Long distance running race at the 1987 World Championships in Athletics

The women's marathon was one of the road events at the 1987 World Championships in Athletics in Rome, Italy. It took place on 29 August 1987; the course started and finished at the Stadio Olimpico and passed several of Rome's historic landmarks. The race was won by Portugal's Rosa Mota in 2:25:17, a new championship record, ahead of Zoya Ivanova of the Soviet Union in second and France's Jocelyne Villeton in third.
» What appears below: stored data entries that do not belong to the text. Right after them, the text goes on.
-- ==== Sys2Proof/Machine/Ops.lean ====
section
/-! DEFINITION. The named operations over memory and registers: the range-checked accesses of 20_memory.md, the registers and
call stack of 10_state.md, raising a fault (60_exceptions.md R230), the fetch (30_encoding.md R83), and the poll and tick
that end a cycle (60_exceptions.md R245, R241). -/

namespace Sys2Proof.Machine

/-! ## An address space as a list (R50, R63) -/

/-- What main memory reads at `a` right after reset: glyph bytes in the font table, zero elsewhere (R58, R60, R260). -/
def resetByte (glyphs : Vector Byte Config.fontSize) (a : Nat) : Byte :=
  if h : Config.fontBase ≤ a ∧ a < Config.fontBase + Config.fontSize then glyphs[a - Config.fontBase]'(by omega)
  else 0x00#8

/-- What every frame-buffer cell reads right after reset (R32). -/
def resetCell (_ : Nat) : Byte := 0x00#8

/-- Read one byte; `d` is what an unlisted address reads as. -/
def Memory.read (d : Nat → Byte) : Memory → Nat → Byte
  | [], a => d a
  | (k, b) :: rest, a => if k = a then b else Memory.read d rest a

/-- Write one byte, keeping the canonical form: the value an unlisted address reads as is not listed. -/
def Memory.write (d : Nat → Byte) : Memory → Nat → Byte → Memory
  | [], a, x => if x = d a then [] else [(a, x)]
  | (k, b) :: rest, a, x =>
    if a < k then (if x = d a then (k, b) :: rest else (a, x) :: (k, b) :: rest)
    else if a = k then (if x = d a then rest else (a, x) :: rest)
    else (k, b) :: Memory.write d rest a x

/-- Write consecutive bytes from `a` on (the `load(bytes, origin)` of R63, without its range check). -/
def Memory.writeList (d : Nat → Byte) : Memory → Nat → List Byte → Memory
  | m, _, [] => m
  | m, a, x :: xs => Memory.writeList d (Memory.write d m a x) (a + 1) xs

/-- The canonical form: addresses strictly rising and below `size`, no entry equal to what an unlisted address reads as. -/
def Memory.wf (d : Nat → Byte) (size : Nat) : Memory → Bool
  | [] => true
  | (k, b) :: rest =>
    decide (k < size) && (b != d k) && rest.all (fun c => decide (k < c.1)) && Memory.wf d size rest

/-! ## Main memory (R52) and the frame buffer (R53) -/

/-- The byte main memory holds at `a`. -/
def State.memByte (s : State) (a : Nat) : Byte := s.mem.read (resetByte s.env.glyphs) a

/-- The frame-buffer cell `c`: `FbRead(c)`. -/
def State.cell (s : State) (c : Nat) : Byte := s.fb.read resetCell c

/-- `MemRead(a, 1)` (R52): the byte, or the address that is out of range. -/
def State.memRead (s : State) (a : Nat) : Except Nat Byte :=
  if a < Config.memSize then .ok (s.memByte a) else .error a

/-- Main memory replaced. -/
def State.setMem (s : State) (m : Memory) : State := { s with mem := m }

/-- `MemWrite(a, 1, v)` (R52). -/
def State.memWrite (s : State) (a : Nat) (x : Byte) : Except Nat State :=
  if a < Config.memSize then .ok (s.setMem (s.mem.write (resetByte s.env.glyphs) a x)) else .error a

/-- Read `n` consecutive bytes, lowest address first; the first address out of range where there is one (R234). -/
def State.readBytes (s : State) : Nat → Nat → Except Nat (List Byte)
  | _, 0 => .ok []
  | a, n + 1 =>
    match s.memRead a with
    | .error bad => .error bad
    | .ok b =>
      match s.readBytes (a + 1) n with
      | .error bad => .error bad
      | .ok bs => .ok (b :: bs)

/-- Write consecutive bytes, lowest address first; the first address out of range where there is one (R234). -/
def State.writeBytes : State → Nat → List Byte → Except Nat State
  | s, _, [] => .ok s
  | s, a, x :: xs =>
    match s.memWrite a x with
    | .error bad => .error bad
    | .ok t => State.writeBytes t (a + 1) xs

/-! ## Registers -/

/-- `V[x]` (R9, R20). -/
def State.getV (s : State) (x : RegIx) : Byte := s.v[x.toNat]'x.isLt

/-- `V[x] <- b` (R9, R20). -/
def State.setV (s : State) (x : RegIx) (b : Byte) : State := { s with v := s.v.set x.toNat b x.isLt }

/-- `V[k] <- b` for consecutive registers from `k` on, the loop of Fx65 (R214). -/
def State.setVs : State → Nat → List Byte → State
  | s, _, [] => s
  | s, k, b :: bs => State.setVs { s with v := s.v.setIfInBounds k b } (k + 1) bs

/-- `I <- a` (R22). -/
def State.setI (s : State) (a : Word) : State := { s with i := a }

/-- `PC <- a` (R23): any value, checked only at the next fetch (R128). -/
def State.setPc (s : State) (a : Word) : State := { s with pc := a }

/-- Skip: `PC <- (PC + 2) mod 2^16` (R90). -/
def State.skip (s : State) : State := s.setPc (s.pc + 2#16)

/-- The rewind of Fx0A: `PC <- (PC - 2) mod 2^16` (R192). -/
def State.rewind (s : State) : State := s.setPc (s.pc - 2#16)

/-- `DT <- b` (R26). -/
def State.setDt (s : State) (b : Byte) : State := { s with dt := b }

/-- `ST <- b` (R27). -/
def State.setSt (s : State) (b : Byte) : State := { s with st := b }

/-- The frame buffer replaced (00E0, Dxyn). -/
def State.setFb (s : State) (m : Memory) : State := { s with fb := m }

/-- `stack[SP] <- a; SP <- SP + 1`; none with SP = 16 (R25, R122). -/
def State.push (s : State) (a : Word) : Option State :=
  if h : s.sp.val < 16 then
    some { s with stack := s.stack.set s.sp.val a h, sp := ⟨s.sp.val + 1, by omega⟩ }
  else none

/-- `SP <- SP - 1` and the slot now at SP; none with SP = 0. The slot keeps its value (R25, R120, D8). -/
def State.pop (s : State) : Option (State × Word) :=
  if h : 0 < s.sp.val then
    some ({ s with sp := ⟨s.sp.val - 1, by omega⟩ }, s.stack[s.sp.val - 1]'(by omega))
  else none

/-! ## Raising a fault (R230, R232) -/

/-- The address the running instruction was fetched from: during decode and execute PC is that address plus 2
(30_encoding.md R83, R89). DEDUCED, log 7. -/
def State.fetchAddr (s : State) : Word := s.pc - 2#16

/-- `raise F(info)` once an opcode is fetched: the cycle stops, and the record takes the opcode from IR and the fetch
address (R230, R232). There is no handler, no saved register and no mode to change (R236). -/
def raise (s : State) (cause : Word → Word → Fault) : Outcome := .fault (cause s.ir s.fetchAddr)

/-- `raise MemoryRange(bad)` in the execute step (R52, R231). -/
def raiseRange (s : State) (bad : Nat) : Outcome := raise s (fun opcode addr => .memoryRange bad (some opcode) addr)

/-! ## Fetch (30_encoding.md R83) -/

/-- The fetch: two reads at PC and PC + 1, the second address not truncated, IR the big-endian word, PC advanced by 2; or
the address that is out of range. -/
def State.fetch (s : State) : Except Nat State :=
  match s.memRead s.pc.toNat with
  | .error bad => .error bad
  | .ok hi =>
    match s.memRead (s.pc.toNat + 1) with
    | .error bad => .error bad
    | .ok lo => .ok { s with ir := composeWord hi lo, pc := s.pc + 2#16 }

/-! ## The inputs of a cycle, the poll and the tick -/

/-- The arguments of the cycle in progress: the next ones the state lists, else free values (R5; log 1). -/
def Env.input (e : Env) : CycleInput :=
  match e.inputs with
  | now :: _ => now
  | [] => { keys := Config.hostKeys e.cycles, rnd := Config.hostRnd e.cycles }

/-- The arguments of a completed cycle are used up. -/
def Env.advance (e : Env) : Env := { e with inputs := e.inputs.tail, cycles := e.cycles + 1 }

/-- A timer above zero is decremented by 1, a timer at zero stays (R241). -/
def tickTimer (b : Byte) : Byte := if b = 0#8 then 0#8 else b - 1#8

/-- The keypad poll, then the timer tick (30_encoding.md R88 steps 4 and 5; 60_exceptions.md R245, R241). -/
def State.endCycle (s : State) : State :=
  { s with keys := s.env.input.keys, dt := tickTimer s.dt, st := tickTimer s.st, env := s.env.advance }

end Sys2Proof.Machine
end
In warm conditions, the pre-race favourite, Mota, led from the start. Another of the runners expected to do well, Australia's Lisa Martin, was suffering from fatigue after working too hard in training, and she pulled out of the race after 25 km. Mota won the race by 7 minutes 21 seconds, but did not initially realise that she had finished the race, as she thought she still had to run another lap of the track in the stadium. As of 2024, this is the only time the women's marathon has been won by more than three minutes at these championships.

==Background==
The race started and finished at the Stadio Olimpico, and largely stayed within the area of central Rome enclosed by the Aurelian Walls. It skirted around the lower edges of three of the seven hills of Rome without climbing any of them, and passed several ancient landmarks, including the Colosseum, the Baths of Caracalla and St. Peter's Square. Part of the course ran along cobbled streets, which along with the warm temperatures forecast, led to expectations that there would not be fast times in the race.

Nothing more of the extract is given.